I know I’m not alone in considering M. R. James one of the greatest writers of ghost stories ever. I remember reading several of his stories, one after another, one dark winter’s afternoon, while alone in the house. I was in the kitchen, making a snack, when I heard a quiet, stealthy scratching from inside a cupboard… After I’d dropped down from the light-fitting, I discovered that the noise had been made by a bundle of crumpled plastic bags expanding. Ever since I’ve thought James’ stories should carry a health warning: ‘One story a day. Do not exceed dosage.’
Something I hadn’t appreciated until recently was that James is considered ‘the father of the modern ghost story’ because he did away with Gothic trappings of dungeons and ruins, and set it in what was – for him – the modern world.
He thought this necessary because he wanted his reader to feel: "If I'm not careful, something of this kind may happen to me!'" His modernity is easy to overlook now, because James’ antiquarians in bath-chairs seem so quaint and old-fashioned to us.
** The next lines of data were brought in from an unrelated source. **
@[simp] theorem statusOutput_active (l : Bool) (n : BitVec 5) (st : Status) :
    (statusOutput l n st).active = st.active := rfl
@[simp] theorem statusOutput_mode (l : Bool) (n : BitVec 5) (st : Status) :
    (statusOutput l n st).mode = st.mode := rfl
@[simp] theorem statusOutput_dv (l : Bool) (n : BitVec 5) (st : Status) :
    (statusOutput l n st).dv = true := rfl
@[simp] theorem statusOutput_last (l : Bool) (n : BitVec 5) (st : Status) :
    (statusOutput l n st).last = l := rfl
@[simp] theorem statusOutput_ovr (l : Bool) (n : BitVec 5) (st : Status) :
    (statusOutput l n st).ovr = st.ovr := rfl
@[simp] theorem statusOutput_err (l : Bool) (n : BitVec 5) (st : Status) :
    (statusOutput l n st).err = .none := rfl
@[simp] theorem statusOutput_ivw (l : Bool) (n : BitVec 5) (st : Status) :
    (statusOutput l n st).ivw = st.ivw := rfl
@[simp] theorem statusOutput_outlen (l : Bool) (n : BitVec 5) (st : Status) :
    (statusOutput l n st).outlen = n := rfl
@[simp] theorem statusOutput_keyw (l : Bool) (n : BitVec 5) (st : Status) :
    (statusOutput l n st).keyw = st.keyw := rfl

@[simp] theorem statusNoOutput_active (st : Status) : (statusNoOutput st).active = st.active := rfl
@[simp] theorem statusNoOutput_mode (st : Status) : (statusNoOutput st).mode = st.mode := rfl
@[simp] theorem statusNoOutput_dv (st : Status) : (statusNoOutput st).dv = false := rfl
@[simp] theorem statusNoOutput_last (st : Status) : (statusNoOutput st).last = false := rfl
@[simp] theorem statusNoOutput_ovr (st : Status) : (statusNoOutput st).ovr = st.ovr := rfl
@[simp] theorem statusNoOutput_err (st : Status) : (statusNoOutput st).err = st.err := rfl
@[simp] theorem statusNoOutput_ivw (st : Status) : (statusNoOutput st).ivw = st.ivw := rfl
@[simp] theorem statusNoOutput_outlen (st : Status) : (statusNoOutput st).outlen = 0 := rfl
@[simp] theorem statusNoOutput_keyw (st : Status) : (statusNoOutput st).keyw = st.keyw := rfl

@[simp] theorem statusOpen_active (m : Mode) (st : Status) : (statusOpen m st).active = true := rfl
@[simp] theorem statusOpen_mode (m : Mode) (st : Status) : (statusOpen m st).mode = m := rfl
@[simp] theorem statusOpen_dv (m : Mode) (st : Status) : (statusOpen m st).dv = false := rfl
@[simp] theorem statusOpen_last (m : Mode) (st : Status) : (statusOpen m st).last = false := rfl
@[simp] theorem statusOpen_ovr (m : Mode) (st : Status) : (statusOpen m st).ovr = st.ovr := rfl
@[simp] theorem statusOpen_err (m : Mode) (st : Status) : (statusOpen m st).err = .none := rfl
@[simp] theorem statusOpen_ivw (m : Mode) (st : Status) : (statusOpen m st).ivw = st.ivw := rfl
@[simp] theorem statusOpen_outlen (m : Mode) (st : Status) : (statusOpen m st).outlen = 0 := rfl
@[simp] theorem statusOpen_keyw (m : Mode) (st : Status) : (statusOpen m st).keyw = st.keyw := rfl

@[simp] theorem statusClosed_active (st : Status) : (statusClosed st).active = false := rfl
@[simp] theorem statusClosed_mode (st : Status) : (statusClosed st).mode = st.mode := rfl
@[simp] theorem statusClosed_dv (st : Status) : (statusClosed st).dv = st.dv := rfl
@[simp] theorem statusClosed_last (st : Status) : (statusClosed st).last = st.last := rfl
@[simp] theorem statusClosed_ovr (st : Status) : (statusClosed st).ovr = st.ovr := rfl
@[simp] theorem statusClosed_err (st : Status) : (statusClosed st).err = st.err := rfl
@[simp] theorem statusClosed_ivw (st : Status) : (statusClosed st).ivw = st.ivw := rfl
@[simp] theorem statusClosed_outlen (st : Status) : (statusClosed st).outlen = st.outlen := rfl
@[simp] theorem statusClosed_keyw (st : Status) : (statusClosed st).keyw = st.keyw := rfl

/-! The updates of the registers. -/

@[simp] theorem clearOutput_key (r : Regs) : (clearOutput r).key = r.key := rfl
@[simp] theorem clearOutput_iv (r : Regs) : (clearOutput r).iv = r.iv := rfl
@[simp] theorem clearOutput_din (r : Regs) : (clearOutput r).din = r.din := rfl
@[simp] theorem clearOutput_dout (r : Regs) : (clearOutput r).dout = Vector.replicate 4 0 := rfl
@[simp] theorem clearOutput_chain (r : Regs) : (clearOutput r).chain = r.chain := rfl
@[simp] theorem clearOutput_blkcnt (r : Regs) : (clearOutput r).blkcnt = r.blkcnt := rfl
@[simp] theorem clearOutput_status (r : Regs) :
    (clearOutput r).status = statusNoOutput r.status := rfl
@[simp] theorem clearOutput_w (r : Regs) : (clearOutput r).w = r.w := rfl
@[simp] theorem clearOutput_pending (r : Regs) : (clearOutput r).pending = r.pending := rfl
The world is a very strange place. The very fact that each of us is alive and self-aware is strange beyond all understanding. One thing that a story of the supernatural can do is show this ever-present strangeness, to throw a spotlight on the strangeness that exists alongside, or hidden underneath, the everyday. That’s why ‘Beautiful’, in Nightcomers, is set in a huge shopping mall – I wrote it after hearing my brother, who worked in one, describe what the place was like after-hours, as he made his way through it to the bus-stop.